I have this belief that life is structured like this: there’s this job thing you do, and it pays your bills. You do not love it. You’re very fortunate if you like it. It takes up much but not all of your time, and it subsidizes the other things you do. Some people get paid a lot to play at whatever they play at and they don’t have to do the job thing. They are rare and special, and I am not one of them.

That’s my job meta. I don’t like it, but I don’t think I’m eligible to transcend it because it seems that if I was I already would have. So, I believe that I need a job, and I don’t have one, and it’s messing with my head. Since I can’t through any amount of effort on my part cause a job to exist, I need to do something else meaningful to structure my time.
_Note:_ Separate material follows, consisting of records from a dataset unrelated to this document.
-- ==== Sys2Proof/Machine/Operands.lean ====
section
/-! DEFINITION. The operand forms of 30_encoding.md: the direct address, the immediate, the jump target, and the indirect
pointer of `mop`. -/

namespace Sys2Proof.Machine

/-- An address field: "an 8-bit unsigned Memory Unit index in `[0, 255]`", used "without offset, scaling, base register or
indexing" (R110). -/
def directAddr (field : Byte) : Word := field.setWidth 32

/-- An immediate operand: `zext_32(imm16)`, never sign-extended, scaled or shifted (R109). -/
def immediate (imm : Imm16) : Word := imm.setWidth 32

/-- A jump target: "an 8-bit absolute word index", not relative to `ip` (R110). -/
def jumpTarget (field : Byte) : Word := field.setWidth 32

/-- The value of a direct operand, `mem[field]`. -/
def State.operand (s : State) (field : Byte) : Word := s.memRead (directAddr field)

/-- The value of the indirect source of `mop`, `mem[mem[field]]`: the pointer is the whole 32-bit word (R163, decision D22). -/
def State.indirectOperand (s : State) (field : Byte) : Word := s.memRead (s.operand field)

/-- Writes the word that an address field names. -/
def State.writeOperand (s : State) (field : Byte) (v : Word) : State := s.memWrite (directAddr field) v

/-- The check of one direct address field (R266). -/
def checkField (field : Byte) (s : State) (rest : Result) : Result := checkAddr (directAddr field) s rest

/-- The checks of two direct address fields, the first field first (R266, decision D10). -/
def checkFields (first second : Byte) (s : State) (rest : Result) : Result :=
  checkField first s (checkField second s rest)

end Sys2Proof.Machine
end

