-- ==== Sys2Proof/Machine/CompareControl.lean ====
section
/-! DEFINITION. 43_compare_control.md: `cmp`, `jmp`, `jz`. -/

namespace Sys2Proof.Machine

/-- `cmp a, b`: `ZERO <- (mem[a] = mem[b])`; memory and the other flags are not written (R210). -/
def execCmp (a b : Byte) (s : State) : Result :=
  checkFields a b s
    (retire s.followingIp (s.setZero (zeroAfterCompare (s.operand a) (s.operand b))))

/-- `jmp target`: `next_ip <- target`, which is not checked here (R213, decision D11). -/
def execJmp (target : Byte) (s : State) : Result := retire (jumpTarget target) s

/-- `jz target`: `next_ip <- target` when `ZERO` is 1, and the following word otherwise (R216). -/
def execJz (target : Byte) (s : State) : Result :=
  retire (if s.zero then jumpTarget target else s.followingIp) s

end Sys2Proof.Machine
end

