-- ==== Sys2Proof/Tests/Slice0.lean ====
section
/-! SUPPORT. Our own tests. Expected values are those of the vectors and worked examples of 95_test_vectors.md and of the rules they
name; the witnesses show that the hypotheses of the statements can be met, each clause at a boundary of its range. -/

namespace Sys2Proof.Tests

open Sys2Proof.Machine

/-! ## Small states -/

/-- A Running core of `n` words at `ip`, memory zero but for the words listed. -/
def at_ (n : Nat) (ip : Word) (words : List (Nat × Word)) : State :=
  { State.resetWith n with
    runState := .running, ip := ip, mem := words.foldl (fun m p => m.writeWord p.1 p.2) [] }

/-- The state a step or an instruction answers. -/
def nextOf : Result → Option State
  | .next s => some s
  | .fault _ => none
  | .refused _ => none

/-- What the tests look at: a word of memory, `ip`, `HALT`, `ZERO` and `OVF`. -/
def view (i : Nat) (r : Result) : Option (Word × Word × Bool × Bool × Bool) :=
  (nextOf r).map fun s => (s.mem.readWord i, s.ip, s.halt, s.zero, s.ovf)

/-- `FAULT`, `ip` and `RUNSTATE` after a step. -/
def faultView (r : Result) : Option (FaultRecord × Word × RunState) :=
  (nextOf r).map fun s => (s.fault, s.ip, s.runState)

/-! ## WellFormed: an ill-formed term for each check -/

theorem test_unknown_with_known_opcode_is_ill_formed : ¬ WellFormed (.unknown 0x01) := by decide
theorem test_unknown_with_eof_opcode_is_ill_formed : ¬ WellFormed (.unknown 0xFF) := by decide
theorem test_unknown_0C_is_well_formed : WellFormed (.unknown 0x0C) := by decide

/-! ## Decode: every constructor from a word written out from the layout of R101 (DE1 to DE18) -/

theorem test_decode_mov : decode 0x01050007 = .mov 5 7 := by decide
theorem test_decode_mov_ignores_op2_hi : decode 0x01051107 = .mov 5 7 := by decide
theorem test_decode_mop : decode 0x0B970096 = .mop 151 150 := by decide
theorem test_decode_str : decode 0x0203ABCD = .str 3 0xABCD := by decide
theorem test_decode_adi : decode 0x03000005 = .adi 0 5 := by decide
theorem test_decode_sui : decode 0x04640001 = .sui 100 1 := by decide
theorem test_decode_jmp : decode 0x05FF0000 = .jmp 255 := by decide
theorem test_decode_jz : decode 0x06070000 = .jz 7 := by decide
theorem test_decode_cmp_takes_op2_hi : decode 0x07050607 = .cmp 5 6 := by decide
theorem test_decode_prn : decode 0x08660000 = .prn 102 := by decide
theorem test_decode_mul : decode 0x09000001 = .mul 0 1 := by decide
theorem test_decode_div : decode 0x0A000001 = .div 0 1 := by decide
theorem test_decode_eof_ignores_low_bits : decode 0xFF123456 = .eof := by decide
theorem test_decode_zero_word : decode 0x00000000 = .unknown 0 := by decide
theorem test_decode_last_unknown : decode 0xFE000000 = .unknown 0xFE := by decide
theorem test_encode_str : encode (.str 3 0xABCD) = some 0x0203ABCD := by decide
theorem test_encode_cmp : encode (.cmp 5 6) = some 0x07050600 := by decide
theorem test_decodeBytes_is_big_endian : decodeBytes [0x0B, 0x97, 0x00, 0x96, 0xAA] = .ok (.mop 151 150, [0xAA]) := rfl
theorem test_decodeBytes_rejects_three_bytes : decodeBytes [0x0B, 0x97, 0x00] = .error .truncated := rfl
theorem test_decodeTableWord : decodeTableWord 32 0x0A000001 = some (.div 0 1) := by decide

/-! ## Instructions, one step each -/

/-- MV1. -/
theorem test_mov : view 5 (step (at_ 500 0 [(0, 0x01050007), (7, 0x12345678)])) = some (0x12345678, 1, false, false, false) := by
  decide
/-- MV4: `op1` is checked first. -/
theorem test_mov_checks_op1_first : faultView (step (at_ 4 0 [(0, 0x01090007)])) = some (.addressFault 0 9, 0, .halted) := by
  decide
/-- MP4: an index above 255 is reachable. -/
theorem test_mop : view 11 (step (at_ 500 0 [(0, 0x0B0B000A), (10, 300), (300, 7)])) = some (7, 1, false, false, false) := by
  decide
/-- MP3. -/
theorem test_mop_pointer_fault :
    faultView (step (at_ 500 1 [(1, 0x0B0B000A), (10, 0xFFFFFFFF)])) = some (.addressFault 1 0xFFFFFFFF, 1, .halted) := by decide
/-- ST1. -/
theorem test_str_leaves_flags :
    view 9 (step { at_ 500 0 [(0, 0x0209000A)] with zero := true, ovf := true }) = some (10, 1, false, true, true) := by decide
/-- W3: the instruction overwrites its own word (R83). -/
theorem test_str_over_itself : view 0 (step (at_ 500 0 [(0, 0x0200000A)])) = some (10, 1, false, false, false) := by decide
/-- AD4, with `OVF` set before. -/
theorem test_adi_to_max : view 1 (step { at_ 500 0 [(0, 0x0301FFFF), (1, 0xFFFF0000)] with ovf := true }) =
    some (0xFFFFFFFF, 1, false, false, false) := by decide
/-- AD5: the exact sum is `2^32`. -/
theorem test_adi_overflow : view 1 (step (at_ 500 0 [(0, 0x03010010), (1, 0xFFFFFFF0)])) =
    some (0xFFFFFFF0, 1, false, false, true) := by decide
/-- SU1. -/
theorem test_sui_to_zero : view 100 (step { at_ 500 0 [(0, 0x04640001), (100, 1)] with ovf := true }) =
    some (0, 1, false, true, false) := by decide
/-- SU6: underflow leaves the word and `ZERO`. -/
theorem test_sui_underflow : view 9 (step { at_ 500 0 [(0, 0x04090006), (9, 5)] with zero := true }) =
    some (5, 1, false, true, true) := by decide
/-- MU6. -/
theorem test_mul_to_max : view 8 (step (at_ 500 0 [(0, 0x09080009), (8, 0xFFFF), (9, 0x10001)])) =
    some (0xFFFFFFFF, 1, false, false, false) := by decide
/-- MU4: `dst = src`. -/
theorem test_mul_overflow : view 8 (step (at_ 500 0 [(0, 0x09080008), (8, 0x10000)])) =
    some (0x10000, 1, false, false, true) := by decide
/-- DV4, with `OVF` set before (DV8). -/
theorem test_div : view 8 (step { at_ 500 0 [(0, 0x0A080009), (8, 0xFFFFFFFF), (9, 2)] with ovf := true }) =
    some (0x7FFFFFFF, 1, false, false, true) := by decide
/-- DV5. -/
theorem test_div_by_zero : faultView (step (at_ 500 2 [(2, 0x0A080009), (8, 9)])) = some (.arithmeticFault 2, 2, .halted) := by
  decide
/-- CM4: the second address is `op2_hi`. -/
theorem test_cmp_equal : view 7 (step (at_ 500 0 [(0, 0x07050607), (5, 7), (6, 7), (7, 8)])) = some (8, 1, false, true, false) := by
  decide
/-- CM2: words that differ in their high bits. -/
theorem test_cmp_clears_zero : view 5 (step { at_ 500 0 [(0, 0x07050600), (5, 1), (6, 0x80000001)] with zero := true }) =
    some (1, 1, false, false, false) := by decide
/-- JM2: target 0. -/
theorem test_jmp_zero : view 0 (step (at_ 500 4 [(4, 0x05000000)])) = some (0, 0, false, false, false) := by decide
/-- JM4: a target outside the Memory Unit is not checked at the jump. -/
theorem test_jmp_outside : view 0 (step (at_ 4 0 [(0, 0x05090000)])) = some (0x05090000, 9, false, false, false) := by decide
/-- JZ1. -/
theorem test_jz_taken : view 0 (step { at_ 500 5 [(5, 0x06070000)] with zero := true }) = some (0, 7, false, true, false) := by decide
/-- JZ2. -/
theorem test_jz_not_taken : view 0 (step (at_ 500 5 [(5, 0x06070000)])) = some (0, 6, false, false, false) := by decide
/-- PR2: the high bits are dropped; the byte goes to the tail. -/
theorem test_prn : (nextOf (step { at_ 500 0 [(0, 0x08030000), (3, 0x148)] with outq := [0x61] })).map (·.outq) =
    some [0x61, 0x48] := by decide
/-- PR5. -/
theorem test_prn_fault_appends_nothing : (nextOf (step (at_ 4 0 [(0, 0x08090000)]))).map (fun s => (s.outq, s.fault)) =
    some ([], .addressFault 0 9) := by decide
/-- EF1. -/
theorem test_eof : (nextOf (step (at_ 500 4 [(4, 0xFF000000)]))).map
    (fun s => (s.halt, s.runState, s.ip, s.haltSent, s.haltEvents, s.fault)) = some (true, .halted, 4, true, 1, .none) := by decide
/-- UK1. -/
theorem test_unknown : step (at_ 500 3 [(3, 0x0C123456)]) = .next { at_ 500 3 [(3, 0x0C123456)] with ip := 4 } := rfl
/-- FE1. -/
theorem test_fetch_outside : faultView (step (at_ 500 500 [])) = some (.addressFault 500 500, 500, .halted) := by decide

/-! ## Boot and boundary -/

/-- LD1, from State.reset. -/
theorem test_load : (nextOf (step { State.reset with image := .bytes [0x02, 0, 0, 0x0A, 0xFF, 0, 0, 0] })).map
    (fun s => (s.mem.readWord 0, s.mem.readWord 1, s.mem.readWord 2, s.runState, s.ip)) =
    some (0x0200000A, 0xFF000000, 0, .running, 0) := by decide
/-- LD3: five bytes. -/
theorem test_load_partial_word : (nextOf (step { State.reset with image := .bytes [2, 0, 0, 0x0A, 0xFF] })).map
    (fun s => (s.loadError, s.runState, s.haltSent, s.outq)) = some (true, .idle, false, []) := by decide
/-- LD2, with `N = 1`: two words. -/
theorem test_load_too_long : (nextOf (step { State.resetWith 1 with image := .bytes [2, 0, 0, 0x0A, 0xFF, 0, 0, 0] })).map
    (fun s => (s.loadError, s.runState)) = some (true, .idle) := by decide
/-- A capacity outside R8 is refused. -/
theorem test_capacity_zero_refused : step (State.resetWith 0) = .refused .capacityOutOfRange := rfl
/-- PR6: the consumer gets the head. -/
theorem test_pop_takes_the_head : (popOutput { State.reset with outq := [0x61, 0x62] }).map (fun p => (p.1, p.2.outq)) =
    some (0x61, [0x62]) := by decide
/-- `withFetchWord` from State.reset: the next step runs the placed instruction. -/
theorem test_withFetchWord : view 9 (step (State.reset.withFetchWord 32 0x0209000A)) = some (10, 1, false, false, false) := by decide
/-- The host's core steps as `step` does. -/
theorem test_core_step : Sys2Proof.core.step (State.resetWith 0) = .refused .capacityOutOfRange := rfl

/-! ## Witnesses: the hypotheses of the statements are met, each clause at a boundary value of its range

`N = 4`: index 3 is the last inside the Memory Unit and index 4 the first outside it. `w4` is the Running core of four words
`[3, 0xFFFFFFFF, 0x10000, 0]` at `ip = 0`. -/

def w4 : State := at_ 4 0 [(0, 3), (1, 0xFFFFFFFF), (2, 0x10000)]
Tomorrow I’m going to visit the WorkSource office and find out what options are available. I’m ready for some options. I’m a displaced worker, I guess, since there aren’t any ISP support gigs around here and I’m 41. I think I might be eligible for grants and scholarships.

I think I’d really like to go back to school. I’d much rather be in class than on the job market since the endless rejection, poverty, and uncertainty is, um, starting to bug the shit out of me.

I mean, sure: I love having nothing but free time. Who doesn’t? I like eating when I want, sleeping when I want, playing guitar when I want, going out when I want: it’s fun. I read all the time, I can meditate whenever I want, or do push-ups and crunches when the mood strikes rather than when I have to. The freedom is great, but apparently I just can’t stop worrying about what will happen. What will happen when my benefits run out? What will happen ifone of the minimum wage jobs I apply for actually offers me a position I really don’t want?

Anyway. Sorry about the digression. All the pics from the blues festival are here, if you want to check them out.

My next gig isn’t until July, but we’ll be playing The Pastime at the Ritzville Blues Brews & BBQs festival, which should be a total blast.